So, in order to show a single download link it needs to load an animation with visible loading progress even on a gigabit connection. It takes a few seconds to appear. All to show a scaling animation that can be achieved with a couple of lines of CSS.

Same for absolutely static code examples that take a few seconds to load and shift the content away.

Why?

  • You are a rare species, on the verge of extinction.

    Unfortunately, most people today probably don't care about what you're talking about. (I do, but I've decided not to comment on it anymore, because it would probably drive me crazy :)

wow that loads slow

I like the design and content. Being able to immediately try a language online is huge

But there has to be a way to load that content in a progressive manner. Loading a static version first and then hydrating the content if you need interactive actions

Nice! There is a Japanese feel to the lead graphic, their prevalence of cartoon imagery, that one might not recognize without having traveled in Japan.
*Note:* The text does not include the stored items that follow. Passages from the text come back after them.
theorem txAccept_live (h : Live s) : Live (txAccept s) := by
  rcases txAccept_cases s with ⟨_, e⟩ | ⟨b, hb, _, e⟩ | ⟨b, hb, hne, e⟩ <;> rw [e]
  · exact h
  · obtain ⟨hs, -⟩ := txOffer_some s b hb
    exact advanceTx_live _ b (by simp) (enterSettle_live hs h)
  · obtain ⟨hs, -⟩ := txOffer_some s b hb
    have hlt := h.offering hs
    exact advanceTx_live _ b (fun _ => by omega) h

theorem txError_live (e : ErrVal) (h : Live s) : Live (txError e s) := by
  unfold txError
  cases s.frState with
  | transmit => exact halt_live _ (firstCause_ne_none _ _ (by simp)) h
  | receive => exact h
  | process => exact h
  | settle => exact h
  | halted => exact h

theorem cbTake_live (ev : CbEvent) (h : Live s) : Live (cbTake ev s) := by
  unfold cbTake
  split
  · exact
      { h with
        queueOrder := queueErase_sorted ev s.cbQueue h.queueOrder
        queueFits := withinDepth_of_le h.queueFits List.length_erase_le
        resetValues := resetValues_of_running h.running }
  · exact h

/-! ## Frames in PROCESS and host requests -/

/-- A change that `HandlingKeeps` allows, with the store still in form and no way past the decode step. -/
theorem handlingKeeps_live (k : HandlingKeeps s t) (hstore : StoreWf t) (hpos : s.pos = .decode → t.pos = .decode)
    (h : Live s) : Live t := by
  obtain ⟨hbanks, hsorted, hfits⟩ := hstore
  have running : t.inReset = false := k.inReset.trans h.running
  exact
    { params := k.params ▸ h.params
      cfg := k.cfg ▸ h.cfg
      banks := hbanks
      queueOrder := hsorted
      queueFits := hfits
      fifoFits := by rw [k.params, k.rxFifo]; exact h.fifoFits
      acc := k.acc ▸ h.acc
      frame := k.frame ▸ h.frame
      frameNonempty := by rw [k.frState, k.frame]; exact h.frameNonempty
      decoded := by
        rw [k.frState, k.req, k.frame]
        exact fun hd => h.decoded (hd.imp_left (fun ⟨hp, hne⟩ => ⟨hp, mt hpos hne⟩))
      idle := by rw [k.frState, k.idleUs, k.cfg]; exact h.idle
      settle := by rw [k.frState, k.settleUs, k.cfg]; exact h.settle
      receiving := by rw [k.frState, k.final]; exact h.receiving
      finalCause := by rw [k.final, k.exitCause]; exact h.finalCause
      causeEnds := by rw [k.frState, k.final, k.exitCause]; exact h.causeEnds
      halted := by rw [k.frState, k.exitCause, k.rxFifo]; exact h.halted
      overrun := by rw [k.rxOverrun, k.exitCause]; exact h.overrun
      offering := by rw [k.frState, k.txPtr, k.txBuf]; exact h.offering
      aduCrc := by rw [k.frState, k.txBuf]; exact h.aduCrc
      held := by rw [k.frState, k.ticksHeld]; exact h.held
      resetValues := resetValues_of_running running
      running := running }

theorem hostGet_live (k : BankId) (addr : Word) (h : Live s) : Live (hostGet k addr s) :=
  setHostResp_live _ (handlingKeeps_live (memRead_keeps k addr.toNat s) (memRead_storeWf k addr.toNat s h.storeWf)
    (fun hp => by simpa using hp) h)

theorem hostSet_live (k : BankId) (addr value : Word) (h : Live s) : Live (hostSet k addr value s) :=
  setHostResp_live _ (handlingKeeps_live (memWrite_keeps k addr.toNat (hostValue k value) s)
    (memWrite_storeWf k addr.toNat (hostValue k value) s h.storeWf) (fun hp => by simpa using hp) h)

theorem endProcess_live (hs : s.frState = .process) (hp : s.pos ≠ .decode) (h : Live s) : Live (endProcess s) := by
  unfold endProcess
  cases hg : getAdu s.resp with
  | bytes adu =>
    obtain ⟨p, rfl⟩ := getAdu_bytes _ _ hg
    exact offerAdu_live p hs hp h
  | fail why => exact frameDone_live (by simp [hs]) h

/-- The engine is past the decode step of the frame it works on. -/
def LiveDecoded (s : State) : Prop := Live s ∧ (s.frState = .process → s.pos ≠ .decode)

theorem internalStep_liveDecoded (id func : Byte) (pf : Bool) (u : HandlerUnit) (hu : u.Keeps) (s : State)
    (hs : s.frState = .process) (h : LiveDecoded s) : LiveDecoded (internalStep id func pf u s) := by
  obtain ⟨hlive, hdec⟩ := h
  by_cases hp : s.pos = .encode
  · rw [internalStep_encode _ _ _ _ _ hp]
    refine ⟨endProcess_live hs (hdec hs) hlive, fun _ => ?_⟩
    rcases endProcess_cases s with ⟨_, _, e⟩ | ⟨_, _, _, e⟩ | ⟨_, _, _, e⟩ <;> simp [e, hp]
  · have hk := internalStep_stageKeeps id func pf u hu s hp
    exact ⟨handlingKeeps_live hk.toHandlingKeeps (hk.storeWf hlive.storeWf) (fun hd => absurd hd (hdec hs)) hlive,
      fun _ => hk.decoded (hdec hs)⟩

/-- The engine's turn on a frame, where it is decoded or the turn has no internal step left (R252). -/
theorem process_live (id func : Byte) (pf : Bool) (u : HandlerUnit) (hu : u.Keeps)
    (hd : s.pos = .decode → s.quantum = some 0) (h : Live s) : Live (process id func pf u s) := by
  unfold process
  by_cases hp : s.pos = .decode
  · rw [hd hp]
    exact h
  · exact (advance_keeps LiveDecoded _ (internalStep_liveDecoded id func pf u hu) _ s ⟨h, fun _ => hp⟩).1

theorem exec_live (i : Instr) (hd : s.pos = .decode → s.quantum = some 0) (h : Live s) :
    ∃ t, exec i s = .next t ∧ Live t := by
  rcases exec_cases i with ⟨id, func, u, hu, e⟩ | ⟨k, addr, e⟩ | ⟨k, addr, value, e⟩
  · exact ⟨_, e s, process_live id func false u hu hd h⟩
  · exact ⟨_, e s, hostGet_live k addr h⟩
  · exact ⟨_, e s, hostSet_live k addr value h⟩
Is the design debate public? I'd imagine it would make great reading.

Is there a manifesto out there saying that one should build with html and only if needed add css then svg then js?

It seems this site doesn't work so well without JS.
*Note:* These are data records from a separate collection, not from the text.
-- ==== Sys2Proof/Machine/Allocator.lean ====
section
/-! DEFINITION. The meanings of NOTE_ON and NOTE_OFF (43_allocator_mixer.md R184 to R192). -/

namespace Sys2Proof.Machine

/-- Slot i loaded and its voice started (43_allocator_mixer.md R186). -/
def State.startNote (s : State) (i : Fin 4) (note vel : Nat) : State :=
  { s with
    slots := s.slots.set i (Slot.assigned note vel)
    voices := s.voices.set i (voiceNoteOn (s.voices.get i) (noteToHz note) (velToGain vel)) }

/-- Voice i released and its slot freed at once (43_allocator_mixer.md R189). -/
def State.releaseNote (s : State) (i : Fin 4) : State :=
  { s with
    slots := s.slots.set i Slot.cleared
    voices := s.voices.set i (voiceNoteOff (s.voices.get i)) }

/-- NOTE_ON(note, vel), 43_allocator_mixer.md R186: first fit; dropped silently when no slot is free (R187). -/
def execNoteOn (note vel : Nat) (s : State) : Host.Outcome State Fault Refusal :=
  match s.firstFree with
  | some i => .next (s.startNote i note vel)
  | none => .next s

/-- NOTE_OFF(note, vel), 43_allocator_mixer.md R189: dropped silently when no slot matches (R190). The velocity is read by
no rule (R192). -/
def execNoteOff (note _vel : Nat) (s : State) : Host.Outcome State Fault Refusal :=
  match s.firstMatch note with
  | some i => .next (s.releaseNote i)
  | none => .next s

end Sys2Proof.Machine
end

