/-- 10_state.md R22 to R34: which transactions write which registers. Beside RESET, which writes all: CFG: none; STATUS: a
reserved word; SAMPLE_OUT and the emitted samples: TICK; a slot: a note word; a frequency or a gain: a NOTE_ON word; a
waveform: a SET_WAVEFORM word; a phase: TICK; an envelope's state or elapsed count: a note word or TICK; an amplitude: a
NOTE_ON word or TICK. -/
def Obligations.RegistersHaveOnlyTheirWriters : Prop :=
  ∀ (s t : State) (x : Transaction) (rest : List Transaction),
    s.input = x :: rest → step s = .next t → (∀ a, x ≠ .reset a) →
      (t.status ≠ s.status → ∃ w r, x = .command w ∧ decode w = .reserved r) ∧
      (t.sampleOut ≠ s.sampleOut ∨ t.emitted ≠ s.emitted → x = .command 0x8000) ∧
      (t.slots ≠ s.slots → ∃ w, x = .command w ∧ w &&& 0x8000 = 0x0000) ∧
      (∀ i, (t.voices.get i).osc.freq ≠ (s.voices.get i).osc.freq → ∃ w, x = .command w ∧ w &&& 0xC000 = 0x4000) ∧
      (∀ i, (t.voices.get i).osc.wave ≠ (s.voices.get i).osc.wave → ∃ w, x = .command w ∧ w &&& 0xFFFC = 0x8100) ∧
      (∀ i, (t.voices.get i).osc.phase ≠ (s.voices.get i).osc.phase → x = .command 0x8000) ∧
      (∀ i, (t.voices.get i).gain ≠ (s.voices.get i).gain → ∃ w, x = .command w ∧ w &&& 0xC000 = 0x4000) ∧
      (∀ i, (t.voices.get i).env.state ≠ (s.voices.get i).env.state ∨
          (t.voices.get i).env.elapsed ≠ (s.voices.get i).env.elapsed →
        x = .command 0x8000 ∨ ∃ w, x = .command w ∧ w &&& 0x8000 = 0x0000) ∧
      (∀ i, (t.voices.get i).env.amp ≠ (s.voices.get i).env.amp →
        x = .command 0x8000 ∨ ∃ w, x = .command w ∧ w &&& 0xC000 = 0x4000) ∧
      t.cfg = s.cfg

/-- State.reset meets the invariant (10_state.md R23 to R34). -/
def Obligations.ResetMeetsTheInvariant : Prop :=
  State.reset.Inv

/-- 10_state.md R23 to R34, 60_exceptions.md R215: every step keeps the invariant; so no NaN and no infinity reaches a
register, and no legal mode of a slot or an envelope is left. -/
def Obligations.StepKeepsTheInvariant : Prop :=
  ∀ s t : State, s.Inv → step s = .next t → t.Inv

/-- 60_exceptions.md R210, 70_reset_and_hazards.md R252: under the invariant the block cannot fail: every transaction but a
RESET with an illegal configuration completes. -/
def Obligations.TheBlockCannotFail : Prop :=
  ∀ s : State, s.Inv →
    (∀ abandoned rest, s.input = .reset abandoned :: rest → (Cfg.ofPort s.cfgIn).legal = true) →
      ∃ t, step s = .next t

/-- 00_scope.md R15: f32(k) is exact for |k| ≤ 2^24; the conversion of a natural number is that of the integer. -/
def Obligations.SmallIntegersConvertExactly : Prop :=
  (∀ k : Int, |k| ≤ 2 ^ 24 → (F32.ofInt k).isFinite = true ∧ (F32.ofInt k).units = k * 2 ^ 149) ∧
  ∀ k : Nat, F32.ofNat k = F32.ofInt (k : Int)

/-- 41_envelope.md R131: the three level steps; under a legal configuration none is NaN, each is ≥ 0.0, and a product that
overflows to +∞ gives a step of +0.0 (of −0.0 for RELEASE_DEC where SUSTAIN_LEVEL is −0.0; log entry 16). -/
def Obligations.LevelStepsAreNotNegative : Prop :=
  ∀ c : Cfg,
    (attackInc c = F32.one.div (c.attackTime.mul c.sampleRate) ∧
      decayDec c = (F32.one.sub c.sustainLevel).div (c.decayTime.mul c.sampleRate) ∧
      releaseDec c = c.sustainLevel.div (c.releaseTime.mul c.sampleRate)) ∧
    (c.legal = true →
      (F32.zero.le (attackInc c) = true ∧ F32.zero.le (decayDec c) = true ∧ F32.zero.le (releaseDec c) = true) ∧
      ((c.attackTime.mul c.sampleRate).isInf = true → attackInc c = ⟨0x00000000⟩) ∧
      ((c.decayTime.mul c.sampleRate).isInf = true → decayDec c = ⟨0x00000000⟩) ∧
      ((c.releaseTime.mul c.sampleRate).isInf = true →
        releaseDec c = if c.sustainLevel = ⟨0x80000000⟩ then ⟨0x80000000⟩ else ⟨0x00000000⟩))

end
end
  • I think this is the first time I've seen a website where the download button, which is just a link, requires JavaScript to render.

The site looks great visually but the technical implementation is disappointing. Here's what's wrong:

1. Code examples are fetched via JS instead of being in the HTML. They're static text - there's zero reason for this.

2. The "0%" loading spinner blocks everything. It's literally just displaying a download button and some text.

3. With JS disabled, you get nothing. A language website should be the poster child for progressive enhancement.

The irony is that Ruby itself has always emphasized developer happiness and doing things "the right way." This site feels like it was built with the modern JS framework mindset rather than the Ruby philosophy.

Still, huge improvement over the 2005-era design. Just wish they'd optimized it properly.

I don't get the people who complain about the website not working with disabled js. Maybe I miss something and a large part of users disable / have js disabled in their browsers for some reason? Why the target audience of the ruby, probably primary web developers, whould do that? Or is this a some kind of secret handshake so community accept you (to build a website that can work with no js)?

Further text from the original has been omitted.